In 1975 Jane was diagnosed with leukemia. Doctors gave her five years to live; Jane defied them by living six and a half years. Throughout that time only a handful of insiders knew of her affliction, including band mate and boyfriend Donnie Walsh. ““We kept it pretty quiet,” he maintains. “We had a wonderful time when we were together. It was weird because when we got together she was dying. She knew she was dying. So we kind of lived for the moment. We had a great time together and played a lot of great music together. You kind of put it out of your mind but you know it’s coming. And then it comes.” On tour out west in 1981, Jane was stricken in the leg and had to return to Toronto for treatment. Stoically she continued to perform with the band around Toronto though she toured less frequently. “I don’t know how she did it, how she managed to get up her strength for that,” notes Dorothy Vasey. “She never let on that she was sick.”

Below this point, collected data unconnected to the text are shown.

-- ==== Sys2Proof/Machine/CommandOps.lean ====
section
/-!
DEFINITION. What other chapters do to commands: status values, freeing tracker entries, ending a controller's
commands with no completion, and resets of a controller (R282, R284, R309, R320, R328, R701).
-/

namespace Sys2Proof.Machine

/-! ### Status values: Status Code Type times 256, plus Status Code -/

/-- CNTLID of a controller (R302). -/
def cntlid (c : Nat) : Nat := c + 1

/-- The controller that a CNTLID names (R302). -/
def controllerNamed (s : State) (id : Nat) : Option Nat := s.ctrls.find? fun c => cntlid c == id

def Status.invalidOpcode : Nat := 0x001
def Status.invalidField : Nat := 0x002
def Status.dataTransfer : Nat := 0x004
def Status.internalError : Nat := 0x006
def Status.abortRequested : Nat := 0x007
def Status.abortedSqDeletion : Nat := 0x008
def Status.invalidNamespace : Nat := 0x00B
def Status.sequenceError : Nat := 0x00C
def Status.sglType : Nat := 0x011
def Status.sglGranularity : Nat := 0x01E
def Status.dataSglLength : Nat := 0x00F
def Status.prpOffset : Nat := 0x013
def Status.writeProtected : Nat := 0x020
def Status.lbaRange : Nat := 0x080
def Status.notReady : Nat := 0x082
def Status.reservationConflict : Nat := 0x083
def Status.formatInProgress : Nat := 0x084
def Status.cqInvalid : Nat := 0x100
def Status.invalidQueueId : Nat := 0x101
def Status.invalidQueueSize : Nat := 0x102
def Status.abortLimit : Nat := 0x103
def Status.aerLimit : Nat := 0x105
def Status.invalidSlot : Nat := 0x106
def Status.invalidImage : Nat := 0x107
def Status.invalidVector : Nat := 0x108
def Status.invalidLog : Nat := 0x109
def Status.invalidFormat : Nat := 0x10A
def Status.needsReset : Nat := 0x10B
def Status.invalidQueueDeletion : Nat := 0x10C
def Status.notSaveable : Nat := 0x10D
def Status.notChangeable : Nat := 0x10E
def Status.insufficientCapacity : Nat := 0x115
def Status.nsidUnavailable : Nat := 0x116
def Status.alreadyAttached : Nat := 0x118
def Status.isPrivate : Nat := 0x119
def Status.notAttached : Nat := 0x11A
def Status.thinProvisioning : Nat := 0x11B
def Status.controllerListInvalid : Nat := 0x11C
def Status.unrecoveredRead : Nat := 0x281
def Status.compareFailure : Nat := 0x285
def Status.accessDenied : Nat := 0x286
def Status.abortedByHalt : Nat := 0x780
def Status.queueNotHalted : Nat := 0x781
def Status.entryNotRead : Nat := 0x782
def Status.installFailed : Nat := 0x783

/-! ### Write buffer space -/

/-- Write-buffer slots reserved by admitted slices and not yet released (R429). -/
def slotsReserved (s : State) : Nat :=
  (s.shroud.slices.vals.map fun d => d.units - d.released.length).foldl (· + ·) 0

/-- Slots of 4,160 bytes in the write buffer (R426). -/
def slotsTotal (s : State) : Nat := s.cmd.wbufCfg.toNat * 2 ^ 20 / 4160

/-- Bytes of a stay record (R431). -/
def StayRecord.bytes (r : StayRecord) : Nat :=
  if r.type = 1 ∨ r.type = 2 then 32 + 8 * r.members.length else 32

/-- The record is programmed in both stays (R432). -/
def StayRecord.durable (r : StayRecord) : Bool := r.durable0 && r.durable1

/-- Shroud occupancy in MiB when `more` further slots are reserved (R429). -/
def occupancyWith (s : State) (more : Nat) : Nat :=
  let journal := ((s.shroud.journal.filter fun r => !r.durable).map StayRecord.bytes).foldl (· + ·) 0
  divUp ((slotsReserved s + more) * 4160 + s.shroud.held.length * 32 + s.shroud.records.length * 32 + journal) (2 ^ 20)

/-! ### Ending commands -/

/-- Units of a slice are released or discarded; when every unit is, the slice descriptor goes, and its Teasel entry
with it (R424, R328, R692). -/
def releaseSliceUnits (d : Nat) (offsets : List Nat) (s : State) : State :=
  match s.shroud.slices.find d with
  | none => s
  | some x =>
    let x := { x with released := x.released ++ offsets.filter fun o => !x.released.contains o }
    if x.units ≤ x.released.length then
      let e := sliceEntry x d
      tslRemove { banks := 0x00FF, key := e.key, n := x.units, value := e.payload, mask := BitVec.ofNat 64 (2 ^ 64 - 1) }
        { s with shroud.slices := s.shroud.slices.drop d }
    else { s with shroud.slices := s.shroud.slices.put d x }

/-- Units of a piece, as offsets in the slice whose first unit is `first`. -/
def pieceOffsets (first : Nat) (p : Piece) : List Nat := (List.range p.units).map fun i => p.unit + i - first

/-- Pieces of a slice that are not held are discarded (R328). -/
def discardSlice (x : Slice) (s : State) : State :=
  if x.admitted then
    match x.pieces with
    | [] => s
    | p :: _ => releaseSliceUnits x.desc ((x.pieces.filter fun q => !q.held).flatMap (pieceOffsets p.unit)) s
  else s

/-- The pieces of a command that are not held are discarded. -/
def discardUnheld (e : Entry) (s : State) : State := each e.slices discardSlice s

/-- The Teasel entries of a command in banks 8 to 11 are removed. -/
def dropOverlap (e : Entry) (s : State) : State := each e.overlap tslClear s

/-- The time with an I/O command outstanding ends (Controller Busy Time of R589). -/
def settleBusy (s : State) : State :=
  match s.health.busy_from with
  | some h =>
    if s.nvme.tracker.vals.any fun e => e.sqid != 0 then s
    else { s with health.busy_from := none, health.counts.busy_motes := s.health.counts.busy_motes + (s.run - h) }
  | none => s

/-- Data still on its way for an ended command is dropped when it arrives; reads not yet issued are not issued. -/
def dropData (t : Nat) (s : State) : State :=
  let mine := fun (r : ReadRequest) => match r.purpose with | .data x _ => x == t | .dropped => false
  let f := fun (p : Port) => { p with
    tags := p.tags.over fun _ r => if mine r then { r with purpose := .dropped } else r
    reads_waiting := p.reads_waiting.filter fun r => !mine r }
  onPort 1 f (onPort 0 f s)

/-- Namespaces as a delete, create or format leaves them when its command ends before it is complete: a delete that has
released its chunks stands, any other namespace opens again. -/
def leaveNamespaces (s : State) (t : Nat) : Tab Namespace :=
  let gone := s.keaka.admin.any fun a => a.entry == t && a.body.headD 0 == 1
  Tab.over (fun _ n => if n.closing = some t then { n with closing := none } else n)
    (s.nvme.namespaces.filter fun p => !(gone && p.2.closing == some t))

/-- A GenKey whose command ends: before step 3 nothing has changed, after it the rest goes on without a command (R657). -/
def leaveGenKey (t : Nat) (g : Option GenKey) : Option GenKey :=
  match g with
  | some g => if g.entry = t then (if g.step = 1 then none else some { g with entry := 2 ^ 32 }) else some g
  | none => none

/-! ### Blocks and NAND operations -/

/-- Key of a block. -/
def blockKey (die block : Nat) : Nat := die * 4096 + block

/-- A block. -/
def State.blockAt (s : State) (k : Nat) : Block := s.reclaim.blocks.look {} k

/-- Change a block. -/
def onBlock (k : Nat) (f : Block → Block) (s : State) : State :=
  { s with reclaim.blocks := s.reclaim.blocks.put k (f (s.blockAt k)) }

/-- An operation by number. -/
def State.op (s : State) (i : Nat) : Option NandOp := s.media.ops.find i

/-- Change an operation. -/
def onOp (i : Nat) (f : NandOp → NandOp) (s : State) : State :=
  match s.op i with
  | some o => { s with media.ops := s.media.ops.put i (f o) }
  | none => s

/-- An operation leaves. -/
def dropOp (i : Nat) (s : State) : State :=
  { s with
    media.ops := s.media.ops.drop i
    media.ceiling := if s.media.ceiling = some i then none else s.media.ceiling }

/-- An operation leaves; a read leaves its block's reads in flight too (R383). -/
def leaveOp (i : Nat) (s : State) : State :=
  match s.op i with
  | none => s
  | some o => match o.kind with
    | .read => onBlock (blockKey o.die o.block) (fun b => { b with inflight := b.inflight - 1 }) (dropOp i s)
    | _ => dropOp i s

/-- A read that is not at the die is cancelled; one at the die drops its data (R171, R527). -/
def cancelOp (i : Nat) (s : State) : State :=
  match s.op i with
  | none => s
  | some o => match o.state with
    | .waiting => leaveOp i s
    | .admitted => leaveOp i s
    | .decoding => leaveOp i s
    | _ => onOp i (fun o => { o with dropped := true }) s

/-- Reads and reconstructions for an ended command (R393, R527): senses not yet at the die are cancelled, a sense at the
die completes and its data is dropped. -/
def cancelReads (t : Nat) (s : State) : State :=
  let gone := (s.redun.recons.filter fun p => match p.2.use with | .host x _ => x == t | _ => false).map Prod.fst
  let mine := fun (o : NandOp) => match o.owner with
    | .host x _ => x == t
    | .speculative x _ _ => x == t
    | .reconstruct id _ => gone.contains id
    | _ => false
  each ((s.media.ops.filter fun p => mine p.2).map Prod.fst) cancelOp
    { s with redun.recons := s.redun.recons.filter fun p => !gone.contains p.1 }

/-! ### Freeing an entry -/

/-- Free a tracker entry (R320). -/
def freeEntry (t : Nat) (s : State) : State :=
  match s.nvme.tracker.find t with
  | none => s
  | some e =>
    let s := cancelReads t (dropData t (dropOverlap e s))
    settleBusy { s with
      nvme.tracker := s.nvme.tracker.drop t
      nvme.namespaces := leaveNamespaces s t
      keaka.admin := s.keaka.admin.filter fun a => a.entry != t
      security.genkey := leaveGenKey t s.security.genkey
      nvme.ceiling := if s.nvme.ceiling = some t then none else s.nvme.ceiling
      engine.specs := s.engine.specs.filter fun p => p.entry != t
      map.specDiscarded := s.map.specDiscarded
        + BitVec.ofNat 64 (((s.engine.specs.filter fun p => p.entry == t).map fun p => p.unit / 16).eraseDups.length) }

/-- End a command with no completion. -/
def endEntry (t : Nat) (s : State) : State :=
  match s.nvme.tracker.find t with
  | none => s
  | some e => freeEntry t (discardUnheld e s)

/-- On a masthead the yards discard what an ended command has not made held (R734, R739). -/
def abortOnYards (t : Nat) (s : State) : State :=
  match s.nvme.tracker.find t with
  | none => s
  | some e => each e.yards_wait.eraseDups (fun p => sendFrame 0x14 p t []) s

/-- A command ends with a status: what it has not made held is discarded, its waits end, its yards are told (R324, R328,
R734). -/
def failEntry (t status dw0 : Nat) (s : State) : State :=
  match s.nvme.tracker.find t with
  | none => s
  | some e =>
    let s := discardUnheld e (abortOnYards t s)
    let s := onEntry t (fun e => { e with
      slices := [], reads_left := [], unread := [], remote_left := [], yards_wait := [], broken := none }) s
    finishEntry t status dw0 (dropData t s)

/-- First LBA. -/
def Sqe.slba (q : Sqe) : Nat := q.cdw10.toNat + 2 ^ 32 * q.cdw11.toNat

/-- What the log says of a command that ends with a status. -/
def commandDraft (e : Entry) (status : Nat) (d : ErrorDraft) : ErrorDraft :=
  { d with sqid := e.sqid, cid := e.sqe.cid.toNat, status := status, nsid := e.sqe.nsid.toNat, target := e.ctrl
           slba := if e.sqid = 0 then 0 else e.sqe.slba }

/-- An error that ends command `t` with a status is taken by the handler, and its entry is the command's own (R754). -/
def takeCommandError (d : ErrorDraft) (serials : List Nat) (t status : Nat) (s : State) : State :=
  match s.nvme.tracker.find t with
  | some e =>
    if s.handlerOn && !s.yard && e.state != .done then
      onEntry t (fun e => { e with logged := true }) (takeError (commandDraft e status d) serials s)
    else takeError d serials s
  | none => takeError d serials s

/-- The command changes user data (R44): Write, Write Zeroes or Dataset Management. -/
def Entry.changes (e : Entry) : Bool :=
  e.sqid != 0 && (e.sqe.opcode == 0x01 || e.sqe.opcode == 0x08 || e.sqe.opcode == 0x09)

/-- A yard refuses the slices it has not admitted, naming the status (R723). -/
def refuseSlices (status : Nat) (s : State) : State :=
  each (s.keaka.slices.filter fun y => !y.admitted) (fun y => sendFrame 0x12 0 y.tag [1, status])
    { s with keaka.slices := s.keaka.slices.filter fun y => y.admitted }

/-- Commands that change user data and are not done end with a status, where `f` picks them (R330); the slices that a yard
has not admitted are refused with it. -/
def endWrites (status : Nat) (f : Entry → Bool) (s : State) : State :=
  let s := refuseSlices status s
  each ((s.nvme.tracker.filter fun p => p.2.changes && p.2.state != .done && f p.2).map Prod.fst)
    (fun t => failEntry t status 0) s

/-- No slice of the command has been admitted. -/
def Entry.unstarted (e : Entry) : Bool := e.slices.all fun x => !x.admitted

/-- End every command of a controller with no completion (R284, R285, R299, R308, R309). -/
def endCommands (c : Nat) (s : State) : State :=
  let l := (s.nvme.tracker.filter fun p => p.2.ctrl == c).map Prod.fst
  let s := each l (fun t s => endEntry t (abortOnYards t s)) s
  onCtrl c (fun k => { k with aer_requests := [] }) s

/-! ### Resets of a controller -/

/-- Registers and queues a Controller Reset returns to their reset values; AQA, ASQ, ACQ and CMBMSC keep theirs, as
do the error log (R753) and fatal status (R759). -/
def resetController (fatal : Bool) (k : Controller) : Controller :=
  { aqa := k.aqa, asq := k.asq, acq := k.acq, cmbmsc := k.cmbmsc, nssro := k.nssro, error_log := k.error_log,
    cfs := fatal, ns_changed := k.ns_changed, mi_changed := k.mi_changed }

/-- L1 (R309): commands end, queues are deleted, the power state requested becomes PS0 (R606). -/
def controllerReset (c : Nat) (s : State) : State :=
  let s := endCommands c s
  let fatal := s.evt.status.fatal
  let was := s.ctrl c
  let s := noteMi c (bitsOf [was.rdy, was.cfs != fatal, was.shst != 0] + (if was.en then Mi.ceco else 0))
    (onCtrl c (resetController fatal) s)
  dropRequest c s

/-- A reset of level L2 or deeper closes the session on its controller (R656). -/
def closeSession (c : Nat) (s : State) : State :=
  match s.security.session with
  | some x => if x.ctrl = c then { s with security.session := none } else s
  | none => s

/-- L2: the controller with every register (R178, R285). -/
def functionReset (c : Nat) (s : State) : State :=
  let s := closeSession c (controllerReset c s)
  onCtrl c (fun k => { k with aqa := 0, asq := 0, acq := 0, cmbmsc := 0 }) s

Jane’s last public performance was backing up blues great Eddie ‘Cleanhead’ Vinson at Toronto’s Brunswick Hotel in January 1982. Frail and exhausted from her treatment Jane nonetheless amazed everyone in the audience, including Vinson, with her virtuosity and strength. Jane died at home in Toronto on July 6, 1982. The music world mourned her loss. Tributes were given in every newspaper and news program across Canada. Brandon University established a scholarship for piano performance in Jane’s instigated by her parents and endowed from an all-star benefit by the Toronto blues community that had embraced Jane.
“I still have all her records and tapes and I still listen to them,” says Dorothy Vasey with pride.